Gun permits are public’s business
From The Greenwood Commonwealth
Anytime there is an effort to deny the public access to records that previously were freely available, it should automatically raise suspicions.
Sunshine, not secrecy, keeps government accountable and best protects the public’s interest.
Two Jackson-area legislators, though, apparently think the public is best served by keeping under wraps the identities of those who have been issued a permit to carry a concealed weapon.
Rep. Mark Baker of Brandon and Sen. Will Longwitz of Madison say they will introduce legislation this year to close these records.
The Republican lawmakers’ initiative and similar ones like it around the country have been spurred by the recent publishing online by a New York newspaper of the names and addresses of all holders of concealed carry permits in its area. The National Rifle Association is also pushing to make these records confidential.

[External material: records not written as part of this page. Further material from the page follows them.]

-- ==== Sys2Proof/Decode.lean ====
section
/-! DEFINITION. Decoding: from the bytes at the program counter to an instruction, or to a named refusal; and the encoder,
from the same table (30_encoding.md, R71 steps 2 to 4b). -/

namespace Sys2Proof

/-- Why a sequence of bytes is no instruction, in the order of R106. -/
inductive DecodeError where
  /-- Byte number `k` of the instruction (0 the opcode, 1 and 2 the operands) is not there. -/
  | missingByte (k : Nat)
  /-- The first byte is none of the thirteen opcodes (R58). -/
  | unknownOpcode (op : Byte)
  /-- A register-index operand is above 7 (R53); of two, the first is named (R106). -/
  | badRegister (v : Byte)
  deriving DecidableEq, Repr

/-- The three formats of R51, each with the instruction its operand bytes make. -/
inductive Shape where
  | f0 (i : Instr)
  | f1 (mk : Byte → Instr)
  | f2 (mk : Byte → Byte → Instr)

/-- The opcode table (R19, R56). HLT, LDI, PRN and ADD have REPO-SPEC's values; the other nine are decision D2's (log 7). -/
def opcodeTable : List (Byte × Shape) :=
  [(0x01#8, .f0 .hlt), (0x82#8, .f2 .ldi), (0x47#8, .f1 .prn), (0xA0#8, .f2 .add), (0xA2#8, .f2 .mul),
   (0x45#8, .f1 .push), (0x46#8, .f1 .pop), (0x50#8, .f1 .call), (0x11#8, .f0 .ret), (0xA7#8, .f2 .cmp),
   (0x54#8, .f1 .jmp), (0x55#8, .f1 .jeq), (0x56#8, .f1 .jne)]

/-- The first row of a table with this opcode, matched on all eight bits (R56). -/
def lookupIn : List (Byte × Shape) → Byte → Option Shape
  | [], _ => none
  | (k, sh) :: rows, op => if k = op then some sh else lookupIn rows op

/-- R71 step 3. -/
def lookup (op : Byte) : Option Shape := lookupIn opcodeTable op

/-- The operand count in an opcode's top two bits (R50, R71 step 2). -/
def operandCount (op : Byte) : Nat := (op >>> 6).toNat

/-- The first operand, in operand order, that is used as a register index and is above 7 (R71 step 4b, R103, R106).
LDI's second operand is an immediate and is never checked (R54). -/
def Instr.badRegister : Instr → Option Byte
  | .hlt => none
  | .ret => none
  | .ldi a _ => if 7 < a.toNat then some a else none
  | .prn a => if 7 < a.toNat then some a else none
  | .push a => if 7 < a.toNat then some a else none
  | .pop a => if 7 < a.toNat then some a else none
  | .call a => if 7 < a.toNat then some a else none
  | .jmp a => if 7 < a.toNat then some a else none
  | .jeq a => if 7 < a.toNat then some a else none
  | .jne a => if 7 < a.toNat then some a else none
  | .add a b => if 7 < a.toNat then some a else if 7 < b.toNat then some b else none
  | .mul a b => if 7 < a.toNat then some a else if 7 < b.toNat then some b else none
  | .cmp a b => if 7 < a.toNat then some a else if 7 < b.toNat then some b else none

/-- R71 step 4b on an instruction whose bytes are all there; `rest` is what follows it. -/
def checkOperands (i : Instr) (rest : List Byte) : Except DecodeError (Instr × List Byte) :=
  match i.badRegister with
  | some v => .error (.badRegister v)
  | none => .ok (i, rest)

/-- R71 steps 4a and 4b: the operands a format takes, at ascending addresses (R32, R51, R52). -/
def takeOperands : Shape → List Byte → Except DecodeError (Instr × List Byte)
  | .f0 i, rest => checkOperands i rest
  | .f1 _, [] => .error (.missingByte 1)
  | .f1 mk, a :: rest => checkOperands (mk a) rest
  | .f2 _, [] => .error (.missingByte 1)
  | .f2 _, [_] => .error (.missingByte 2)
  | .f2 mk, a :: b :: rest => checkOperands (mk a b) rest

/-- The decoder, total on any bytes: the instruction they begin with and what follows it, or why there is none.
The lookup comes before any operand is taken, so an opcode with top bits 11 never asks for a fourth byte (R59). -/
def decode : List Byte → Except DecodeError (Instr × List Byte)
  | [] => .error (.missingByte 0)
  | op :: rest =>
    match lookup op with
    | none => .error (.unknownOpcode op)
    | some sh => takeOperands sh rest

/-- The opcode byte of R56's table. -/
def Instr.opcode : Instr → Byte
  | .hlt => 0x01#8
  | .ldi _ _ => 0x82#8
  | .prn _ => 0x47#8
  | .add _ _ => 0xA0#8
  | .mul _ _ => 0xA2#8
  | .push _ => 0x45#8
  | .pop _ => 0x46#8
  | .call _ => 0x50#8
  | .ret => 0x11#8
  | .cmp _ _ => 0xA7#8
  | .jmp _ => 0x54#8
  | .jeq _ => 0x55#8
  | .jne _ => 0x56#8

/-- The operand bytes, in address order (R51). -/
def Instr.operands : Instr → List Byte
  | .hlt => []
  | .ret => []
  | .prn a => [a]
  | .push a => [a]
  | .pop a => [a]
  | .call a => [a]
  | .jmp a => [a]
  | .jeq a => [a]
  | .jne a => [a]
  | .ldi a b => [a, b]
  | .add a b => [a, b]
  | .mul a b => [a, b]
  | .cmp a b => [a, b]

/-- The bytes of an instruction, in address order (R51, R60's table). -/
def encode (i : Instr) : List Byte := i.opcode :: i.operands

/-- The length of an instruction in bytes, as its opcode's top two bits give it (R50). -/
def Instr.width (i : Instr) : Nat := 1 + operandCount i.opcode

/-- The three bytes that a table word stands for, opcode first: bits 7..0 the first byte, 15..8 the second, 23..16 the
third; every bit at or above `nbits` is 0. -/
def tableWordBytes (nbits w : Nat) : List Byte :=
  [BitVec.ofNat 8 (w % 2 ^ nbits), BitVec.ofNat 8 (w % 2 ^ nbits / 2 ^ 8), BitVec.ofNat 8 (w % 2 ^ nbits / 2 ^ 16)]

/-- What the decoder reads from a table word. -/
def decodeTableWord (nbits w : Nat) : Option Instr :=
  match decode (tableWordBytes nbits w) with
  | .ok (i, _) => some i
  | .error _ => none

end Sys2Proof
end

Those in favor of closure claim either that the information is no one’s business, or that disclosing it exposes the permit holders to being targeted by criminals.

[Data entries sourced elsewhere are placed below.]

/-- Settles O31. The one clause that is not an instruction's leaving a piece of state is CMP's on FL, which is
`compareFlags_upper_bits`. -/
theorem frameOfHltPrnCmpAndJumps : Obligations.FrameOfHltPrnCmpAndJumps := by
  intro a b i s t hi h ht
  have hok : Completes s t i := completes_of_exec h ht
  refine ⟨hok.regs_eq ?_, hok.cell_of_not_push_call ?_, fun hne => hok.fl_of_ne_cmp ?_, ?_,
    fun hne => hok.out_of_ne_prn ?_, hok.running_of_ne_hlt, hok.fault, hok.cfg⟩
  · obtain rfl | rfl | rfl | rfl | rfl | rfl := hi <;> rfl
  · obtain rfl | rfl | rfl | rfl | rfl | rfl := hi <;> simp
  · obtain rfl | rfl | rfl | rfl | rfl | rfl := hi <;> simp at hne ⊢
  · rintro rfl
    obtain ⟨ra, rb, -, -, hfl⟩ := hok.fl_of_cmp
    rw [hfl, compareFlags_upper_bits]
  · obtain rfl | rfl | rfl | rfl | rfl | rfl := hi <;> simp at hne ⊢

/-- Settles O32, as O30. -/
theorem frameOfPopAndRet : Obligations.FrameOfPopAndRet := by
  intro a i s t hi h ht
  have hok : Completes s t i := completes_of_exec h ht
  refine ⟨fun r hlt h7 ha => hok.regs_of_not_written (r := ⟨r, hlt⟩) ?_,
    hok.fl_of_ne_cmp ?_, hok.cell_of_not_push_call ?_, hok.rest_unchanged ?_ ?_⟩
  · obtain rfl | rfl := hi
    · simp [registersWritten, h7, ha rfl]
    · simp [registersWritten, h7]
  all_goals obtain rfl | rfl := hi <;> simp

/-- Settles O33, as O30. -/
theorem frameOfPushAndCall : Obligations.FrameOfPushAndCall := by
  intro a i s t hi h ht
  have hok : Completes s t i := completes_of_exec h ht
  have hwritten : registersWritten i = [7] := by obtain rfl | rfl := hi <;> rfl
  refine ⟨fun r hlt hr => hok.regs_of_not_written (r := ⟨r, hlt⟩) (by simpa [hwritten] using hr),
    hok.fl_of_ne_cmp ?_, fun ad => hok.cell_of_ne, hok.rest_unchanged ?_ ?_⟩
  all_goals obtain rfl | rfl := hi <;> simp

/-! ### What no instruction depends on: FL, the past output, the cells that are not popped -/

/-- To an instruction other than CMP that completes, FL is frame, but for bit E to a branch (R16). -/
theorem Completes.setFl {i : Instr} {s t : State} (h : Completes s t i) {f : Byte} (hcmp : ∀ a b, i ≠ .cmp a b)
    (hE : (∃ a, i = .jeq a ∨ i = .jne a) → flagE f = flagE s.fl) : Completes (s.setFl f) (t.setFl f) i := by
  cases i with
  | hlt | ret => cases h; exact rfl
  | ldi a _ | prn a | push a | pop a | jmp a => obtain ⟨ra, ha, rfl⟩ := h; exact ⟨ra, ha, rfl⟩
  | add a b | mul a b => obtain ⟨ra, rb, ha, hb, rfl⟩ := h; exact ⟨ra, rb, ha, hb, rfl⟩
  | call a => obtain ⟨ra, ha, hpc, rfl⟩ := h; exact ⟨ra, ha, hpc, rfl⟩
  | jeq a =>
    obtain ⟨ra, ha, rfl⟩ := h
    refine ⟨ra, ha, ?_⟩
    rw [setFl_fl, hE ⟨a, .inl rfl⟩]
    split <;> rfl
  | jne a =>
    obtain ⟨ra, ha, rfl⟩ := h
    refine ⟨ra, ha, ?_⟩
    rw [setFl_fl, hE ⟨a, .inr rfl⟩]
    split <;> rfl
  | cmp a b => exact absurd rfl (hcmp a b)

/-- Settles O35. A fault leaves FL, and is taken or not whatever FL is; where the instruction completes, the first half is
`Completes.fl_cases` and the second `Completes.setFl`. -/
theorem onlyCmpWritesFlags : Obligations.OnlyCmpWritesFlags := by
  refine ⟨fun i s t h hne => ?_, fun i s f hcmp hE => ?_⟩
  · obtain hok | ⟨f, rfl, -⟩ := exec_cases h
    · exact (hok.fl_cases.resolve_left hne).1
    · exact absurd rfl hne
  · exact exec_eq_onNext (g := fun t => t.setFl f) rfl (fun _ => rfl) fun t ht => ht.setFl hcmp hE

/-- The state with its first `n` bytes of output replaced by `o`. -/
def State.replaceOut (o : List Byte) (n : Nat) (t : State) : State := { t with out := o ++ t.out.drop n }

/-- Where `t` has appended `l` to the output of `s`, replacing what was before appends `l` to the replacement. -/
theorem replaceOut_of_append {s t : State} {l : List Byte} (h : t.out = s.out ++ l) (o : List Byte) :
    t.replaceOut o s.out.length = { t with out := o ++ l } := by
  rw [State.replaceOut, h, List.drop_left]

theorem replaceOut_of_unchanged {s t : State} (h : t.out = s.out) (o : List Byte) :
    t.replaceOut o s.out.length = { t with out := o } := by
  rw [replaceOut_of_append (l := []) (by rw [h, List.append_nil]), List.append_nil]

/-- To an instruction other than PRN that completes, the output is frame. -/
theorem Completes.setOut {i : Instr} {s t : State} (h : Completes s t i) (hprn : ∀ a, i ≠ .prn a) (o : List Byte) :
    Completes { s with out := o } { t with out := o } i := by
  cases i with
  | hlt | ret => cases h; exact rfl
  | ldi a _ | push a | pop a | jmp a => obtain ⟨ra, ha, rfl⟩ := h; exact ⟨ra, ha, rfl⟩
  | add a b | mul a b | cmp a b => obtain ⟨ra, rb, ha, hb, rfl⟩ := h; exact ⟨ra, rb, ha, hb, rfl⟩
  | call a => obtain ⟨ra, ha, hpc, rfl⟩ := h; exact ⟨ra, ha, hpc, rfl⟩
  | jeq a | jne a => obtain ⟨ra, ha, rfl⟩ := h; exact ⟨ra, ha, by dsimp only; split <;> rfl⟩
  | prn a => exact absurd rfl (hprn a)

Both parts of that argument are weak.
First, it is the public’s business to know who has been given the legal authority to carry a firearm concealed on their person. People who have had differences with their coworkers or neighbors might just want to be able to look it up and see with what they might be dealing.
More importantly, the disclosure of this information is the only way to be sure that the permits are being issued correctly by state authorities. Mississippi law has several disqualifiers, including felony convictions, mental illness or a history of alcohol or drug abuse. Although a check of the records by permitting authorities might pick up most of this disqualifying information, there is always the chance that some will go undetected. Citizens who know a person’s history are a good check against error.

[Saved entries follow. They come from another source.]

-- ==== Sys2Proof/Machine/Control.lean ====
section
/-! DEFINITION. Control transfer: branches, CALL, JMPL, RETT, Ticc, SAVE and RESTORE (42_control_transfer.md). -/
namespace Sys2Proof.Machine

/-- fp_exception: the IU's acknowledgement takes the FPU from pending exception mode to exception mode
(44_floating_point.md R296). DESIGN CHOICE: so it does where the trap is due with ET = 0 and the IU enters error mode; R420 and
R421 do not say (log 50). -/
def raiseFpException (s : State) : State := raise { s with fpMode := .exception } ttFpException

/-- cp_exception: the acknowledgement takes the coprocessor to exception mode (45_coprocessor.md R344). DESIGN CHOICE: so it does
where the trap is due with ET = 0 and the IU enters error mode; R344 and R421 do not say (log 50). -/
def raiseCpException (s : State) : State := raise { s with cp := { s.cp with mode := .exception } } ttCpException

/-- PC and nPC after a conditional branch with a word displacement, by the annul bit (R222). `always` is cond = 1000. A
branch other than the Always form that leaves its delay instruction at PC is remembered in `condDelay` (R242). -/
def branch (always taken annul : Bool) (disp : Int) (s : State) : State :=
  let target := relativeTarget s (dispWord disp)
  let mark (t : State) : State := { t with condDelay := !always && !s.condDelay }
  if taken then
    if always && annul then transfer s target (target + 4) else mark (transfer s s.npc target)
  else
    if annul then transfer s (s.npc + 4) (s.npc + 8) else mark (transfer s s.npc (s.npc + 4))

/-- Bicc (R223). DESIGN CHOICE: inside the window of a WRPSR the flags are taken whole, all from one of its values, here, at Ticc
and at MULScc; R269 and R511 do not say whether icc counts as one field or as four (log 7). -/
def branchIcc (c : IccCond) (annul : Bool) (disp : Int) (s : State) : Result :=
  .next (branch (c = .a) (c.test (usePsr s Psr.icc .icc)) annul disp s)

/-- FBfcc: fp_disabled, then a pending exception, then the branch (R224). -/
def branchFcc (c : PairCond) (annul : Bool) (disp : Int) (s : State) : Result :=
  if !fpEnabled s then .next (raise s ttFpDisabled)
  else if s.fpMode = .pending then .next (raiseFpException s)
  else .next (branch c.always (c.test s.fsr.fcc) annul disp s)

/-- CBccc: cp_disabled, the wait for the compares, then a pending exception, then the branch (R225, 45_coprocessor.md R345). -/
def branchCcc (c : PairCond) (annul : Bool) (disp : Int) (s : State) : Result :=
  if !cpEnabled s then .next (raise s ttCpDisabled)
  else
    let s1 := cpCompared s
    if s1.cp.mode = .pending then .next (raiseCpException s1)
    else .next (branch c.always (c.test s1.cp.ccc) annul disp s1)

/-- The trap type of a Ticc: 128 plus the low seven bits of the sum (R229). -/
def softwareTrap (a : Word) : TrapType := 1#1 ++ a.extractLsb' 0 7

/-- Ticc: not delayed, a trap or the default advance (R229). -/
def trapIcc (c : IccCond) (rs1 : Reg) (o : RegOrImm) (s : State) : Result :=
  if c.test (usePsr s Psr.icc .icc) then .next (raise s (softwareTrap (addressOf s rs1 o))) else .next (advance s)

/-- Whether an address is not a multiple of the size (20_memory.md R67). -/
def misaligned (a : Word) : Size → Bool
  | .byte => false
  | .half => a.extractLsb' 0 1 ≠ 0
  | .word => a.extractLsb' 0 2 ≠ 0
  | .double => a.extractLsb' 0 3 ≠ 0

/-- BN (R223). -/
def execBn (annul : Bool) (disp22 : Int) (s : State) : Result := branchIcc .n annul disp22 s

/-- BE (R223). -/
def execBe (annul : Bool) (disp22 : Int) (s : State) : Result := branchIcc .e annul disp22 s

/-- BLE (R223). -/
def execBle (annul : Bool) (disp22 : Int) (s : State) : Result := branchIcc .le annul disp22 s

/-- BL (R223). -/
def execBl (annul : Bool) (disp22 : Int) (s : State) : Result := branchIcc .l annul disp22 s

/-- BLEU (R223). -/
def execBleu (annul : Bool) (disp22 : Int) (s : State) : Result := branchIcc .leu annul disp22 s

/-- BCS (R223). -/
def execBcs (annul : Bool) (disp22 : Int) (s : State) : Result := branchIcc .cs annul disp22 s

/-- BNEG (R223). -/
def execBneg (annul : Bool) (disp22 : Int) (s : State) : Result := branchIcc .neg annul disp22 s

/-- BVS (R223). -/
def execBvs (annul : Bool) (disp22 : Int) (s : State) : Result := branchIcc .vs annul disp22 s

/-- BA (R223). -/
def execBa (annul : Bool) (disp22 : Int) (s : State) : Result := branchIcc .a annul disp22 s

/-- BNE (R223). -/
def execBne (annul : Bool) (disp22 : Int) (s : State) : Result := branchIcc .ne annul disp22 s

/-- BG (R223). -/
def execBg (annul : Bool) (disp22 : Int) (s : State) : Result := branchIcc .g annul disp22 s

/-- BGE (R223). -/
def execBge (annul : Bool) (disp22 : Int) (s : State) : Result := branchIcc .ge annul disp22 s

/-- BGU (R223). -/
def execBgu (annul : Bool) (disp22 : Int) (s : State) : Result := branchIcc .gu annul disp22 s

/-- BCC (R223). -/
def execBcc (annul : Bool) (disp22 : Int) (s : State) : Result := branchIcc .cc annul disp22 s

/-- BPOS (R223). -/
def execBpos (annul : Bool) (disp22 : Int) (s : State) : Result := branchIcc .pos annul disp22 s

/-- BVC (R223). -/
def execBvc (annul : Bool) (disp22 : Int) (s : State) : Result := branchIcc .vc annul disp22 s

/-- FBN (R224). -/
def execFbn (annul : Bool) (disp22 : Int) (s : State) : Result := branchFcc (pairCond []) annul disp22 s

/-- FBNE (R224). -/
def execFbne (annul : Bool) (disp22 : Int) (s : State) : Result := branchFcc (pairCond [1, 2, 3]) annul disp22 s

/-- FBLG (R224). -/
def execFblg (annul : Bool) (disp22 : Int) (s : State) : Result := branchFcc (pairCond [1, 2]) annul disp22 s

/-- FBUL (R224). -/
def execFbul (annul : Bool) (disp22 : Int) (s : State) : Result := branchFcc (pairCond [1, 3]) annul disp22 s

/-- FBL (R224). -/
def execFbl (annul : Bool) (disp22 : Int) (s : State) : Result := branchFcc (pairCond [1]) annul disp22 s

/-- FBUG (R224). -/
def execFbug (annul : Bool) (disp22 : Int) (s : State) : Result := branchFcc (pairCond [2, 3]) annul disp22 s

/-- FBG (R224). -/
def execFbg (annul : Bool) (disp22 : Int) (s : State) : Result := branchFcc (pairCond [2]) annul disp22 s

/-- FBU (R224). -/
def execFbu (annul : Bool) (disp22 : Int) (s : State) : Result := branchFcc (pairCond [3]) annul disp22 s

/-- FBA (R224). -/
def execFba (annul : Bool) (disp22 : Int) (s : State) : Result := branchFcc pairAlways annul disp22 s

/-- FBE (R224). -/
def execFbe (annul : Bool) (disp22 : Int) (s : State) : Result := branchFcc (pairCond [0]) annul disp22 s

/-- FBUE (R224). -/
def execFbue (annul : Bool) (disp22 : Int) (s : State) : Result := branchFcc (pairCond [0, 3]) annul disp22 s

/-- FBGE (R224). -/
def execFbge (annul : Bool) (disp22 : Int) (s : State) : Result := branchFcc (pairCond [0, 2]) annul disp22 s

/-- FBUGE (R224). -/
def execFbuge (annul : Bool) (disp22 : Int) (s : State) : Result := branchFcc (pairCond [0, 2, 3]) annul disp22 s

/-- FBLE (R224). -/
def execFble (annul : Bool) (disp22 : Int) (s : State) : Result := branchFcc (pairCond [0, 1]) annul disp22 s

/-- FBULE (R224). -/
def execFbule (annul : Bool) (disp22 : Int) (s : State) : Result := branchFcc (pairCond [0, 1, 3]) annul disp22 s

/-- FBO (R224). -/
def execFbo (annul : Bool) (disp22 : Int) (s : State) : Result := branchFcc (pairCond [0, 1, 2]) annul disp22 s

/-- CBN (R225). -/
def execCbn (annul : Bool) (disp22 : Int) (s : State) : Result := branchCcc (pairCond []) annul disp22 s

/-- CB123 (R225). -/
def execCb123 (annul : Bool) (disp22 : Int) (s : State) : Result := branchCcc (pairCond [1, 2, 3]) annul disp22 s

/-- CB12 (R225). -/
def execCb12 (annul : Bool) (disp22 : Int) (s : State) : Result := branchCcc (pairCond [1, 2]) annul disp22 s

/-- CB13 (R225). -/
def execCb13 (annul : Bool) (disp22 : Int) (s : State) : Result := branchCcc (pairCond [1, 3]) annul disp22 s

/-- CB1 (R225). -/
def execCb1 (annul : Bool) (disp22 : Int) (s : State) : Result := branchCcc (pairCond [1]) annul disp22 s

/-- CB23 (R225). -/
def execCb23 (annul : Bool) (disp22 : Int) (s : State) : Result := branchCcc (pairCond [2, 3]) annul disp22 s

/-- CB2 (R225). -/
def execCb2 (annul : Bool) (disp22 : Int) (s : State) : Result := branchCcc (pairCond [2]) annul disp22 s

/-- CB3 (R225). -/
def execCb3 (annul : Bool) (disp22 : Int) (s : State) : Result := branchCcc (pairCond [3]) annul disp22 s

/-- CBA (R225). -/
def execCba (annul : Bool) (disp22 : Int) (s : State) : Result := branchCcc pairAlways annul disp22 s

/-- CB0 (R225). -/
def execCb0 (annul : Bool) (disp22 : Int) (s : State) : Result := branchCcc (pairCond [0]) annul disp22 s

/-- CB03 (R225). -/
def execCb03 (annul : Bool) (disp22 : Int) (s : State) : Result := branchCcc (pairCond [0, 3]) annul disp22 s

/-- CB02 (R225). -/
def execCb02 (annul : Bool) (disp22 : Int) (s : State) : Result := branchCcc (pairCond [0, 2]) annul disp22 s

/-- CB023 (R225). -/
def execCb023 (annul : Bool) (disp22 : Int) (s : State) : Result := branchCcc (pairCond [0, 2, 3]) annul disp22 s

/-- CB01 (R225). -/
def execCb01 (annul : Bool) (disp22 : Int) (s : State) : Result := branchCcc (pairCond [0, 1]) annul disp22 s

/-- CB013 (R225). -/
def execCb013 (annul : Bool) (disp22 : Int) (s : State) : Result := branchCcc (pairCond [0, 1, 3]) annul disp22 s

/-- CB012 (R225). -/
def execCb012 (annul : Bool) (disp22 : Int) (s : State) : Result := branchCcc (pairCond [0, 1, 2]) annul disp22 s

/-- TN (R229). -/
def execTn (rs1 : Reg) (op2 : RegOrImm) (s : State) : Result := trapIcc .n rs1 op2 s

/-- TE (R229). -/
def execTe (rs1 : Reg) (op2 : RegOrImm) (s : State) : Result := trapIcc .e rs1 op2 s

/-- TLE (R229). -/
def execTle (rs1 : Reg) (op2 : RegOrImm) (s : State) : Result := trapIcc .le rs1 op2 s

/-- TL (R229). -/
def execTl (rs1 : Reg) (op2 : RegOrImm) (s : State) : Result := trapIcc .l rs1 op2 s

/-- TLEU (R229). -/
def execTleu (rs1 : Reg) (op2 : RegOrImm) (s : State) : Result := trapIcc .leu rs1 op2 s

/-- TCS (R229). -/
def execTcs (rs1 : Reg) (op2 : RegOrImm) (s : State) : Result := trapIcc .cs rs1 op2 s

/-- TNEG (R229). -/
def execTneg (rs1 : Reg) (op2 : RegOrImm) (s : State) : Result := trapIcc .neg rs1 op2 s

/-- TVS (R229). -/
def execTvs (rs1 : Reg) (op2 : RegOrImm) (s : State) : Result := trapIcc .vs rs1 op2 s

/-- TA (R229). -/
def execTa (rs1 : Reg) (op2 : RegOrImm) (s : State) : Result := trapIcc .a rs1 op2 s

/-- TNE (R229). -/
def execTne (rs1 : Reg) (op2 : RegOrImm) (s : State) : Result := trapIcc .ne rs1 op2 s

/-- TG (R229). -/
def execTg (rs1 : Reg) (op2 : RegOrImm) (s : State) : Result := trapIcc .g rs1 op2 s

/-- TGE (R229). -/
def execTge (rs1 : Reg) (op2 : RegOrImm) (s : State) : Result := trapIcc .ge rs1 op2 s

/-- TGU (R229). -/
def execTgu (rs1 : Reg) (op2 : RegOrImm) (s : State) : Result := trapIcc .gu rs1 op2 s

/-- TCC (R229). -/
def execTcc (rs1 : Reg) (op2 : RegOrImm) (s : State) : Result := trapIcc .cc rs1 op2 s

/-- TPOS (R229). -/
def execTpos (rs1 : Reg) (op2 : RegOrImm) (s : State) : Result := trapIcc .pos rs1 op2 s

/-- TVC (R229). -/
def execTvc (rs1 : Reg) (op2 : RegOrImm) (s : State) : Result := trapIcc .vc rs1 op2 s

/-- CALL: r[15] ← PC, a delayed transfer by 30 bits of word displacement (R226). -/
def execCall (disp30 : BitVec 30) (s : State) : Result :=
  .next (transfer (writeReg s .link 15 s.pc) s.npc (relativeTarget s (disp30.setWidth 32)))

/-- JMPL: mem_address_not_aligned, or r[rd] ← PC and a delayed transfer (R227). -/
def execJmpl (rd rs1 : Reg) (op2 : RegOrImm) (s : State) : Result :=
  let target := addressOf s rs1 op2
  if misaligned target .word then .next (raise s ttNotAligned)
  else .next (transfer (writeReg s .link rd s.pc) s.npc target)

/-- RETT: illegal_instruction with ET = 1; with ET = 0, error mode for the first of S = 0, window underflow and a misaligned
target, else the return (R228). -/
def execRett (rs1 : Reg) (op2 : RegOrImm) (s : State) : Result :=
  let ncwp := useCwp s .cwp + 1
  let target := addressOf s rs1 op2
  if usePsr s Psr.et .trapEnable then .next (raise s ttIllegal)
  else if !supervisor s then .next (enterErrorMode s ttPrivileged)
  else if (useWim s .wim).getLsbD ncwp.toNat then .next (enterErrorMode s ttWindowUnderflow)
  else if misaligned target .word then .next (enterErrorMode s ttNotAligned)
  else .next (returnFromTrap s ncwp target)

/-- SAVE and RESTORE move to the window `ncwp`: the sum is formed in the old window and written in the new one
(R235, R236). -/
def moveWindow (ncwp : BitVec 3) (rd rs1 : Reg) (o : RegOrImm) (s : State) : State :=
  let result := addressOf s rs1 o
  advance (setRegIn { s with psr := { s.psr with cwp := ncwp } } ncwp rd result)

/-- SAVE (R235). -/
def execSave (rd rs1 : Reg) (op2 : RegOrImm) (s : State) : Result :=
  let ncwp := useCwp s .cwp - 1
  if (useWim s .wim).getLsbD ncwp.toNat then .next (raise s ttWindowOverflow)
  else .next (moveWindow ncwp rd rs1 op2 s)

/-- RESTORE (R236). -/
def execRestore (rd rs1 : Reg) (op2 : RegOrImm) (s : State) : Result :=
  let ncwp := useCwp s .cwp + 1
  if (useWim s .wim).getLsbD ncwp.toNat then .next (raise s ttWindowUnderflow)
  else .next (moveWindow ncwp rd rs1 op2 s)

end Sys2Proof.Machine
end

Second, a concealed-carry holder should be less prone to being a victim of crime, not more so — or at least that’s what the gun rights advocates have always argued. They say that criminals don’t mess with individuals who the criminals believe might fire back. Assuming criminals even pay attention to government records, and that’s a dubious claim, it could just as reasonably be argued that the crooks will mark off their potential victims’ lists anyone with a concealed-carry permit.
The proposal from Baker and Longwitz is bad on principle and bad on logic. It should be shelved.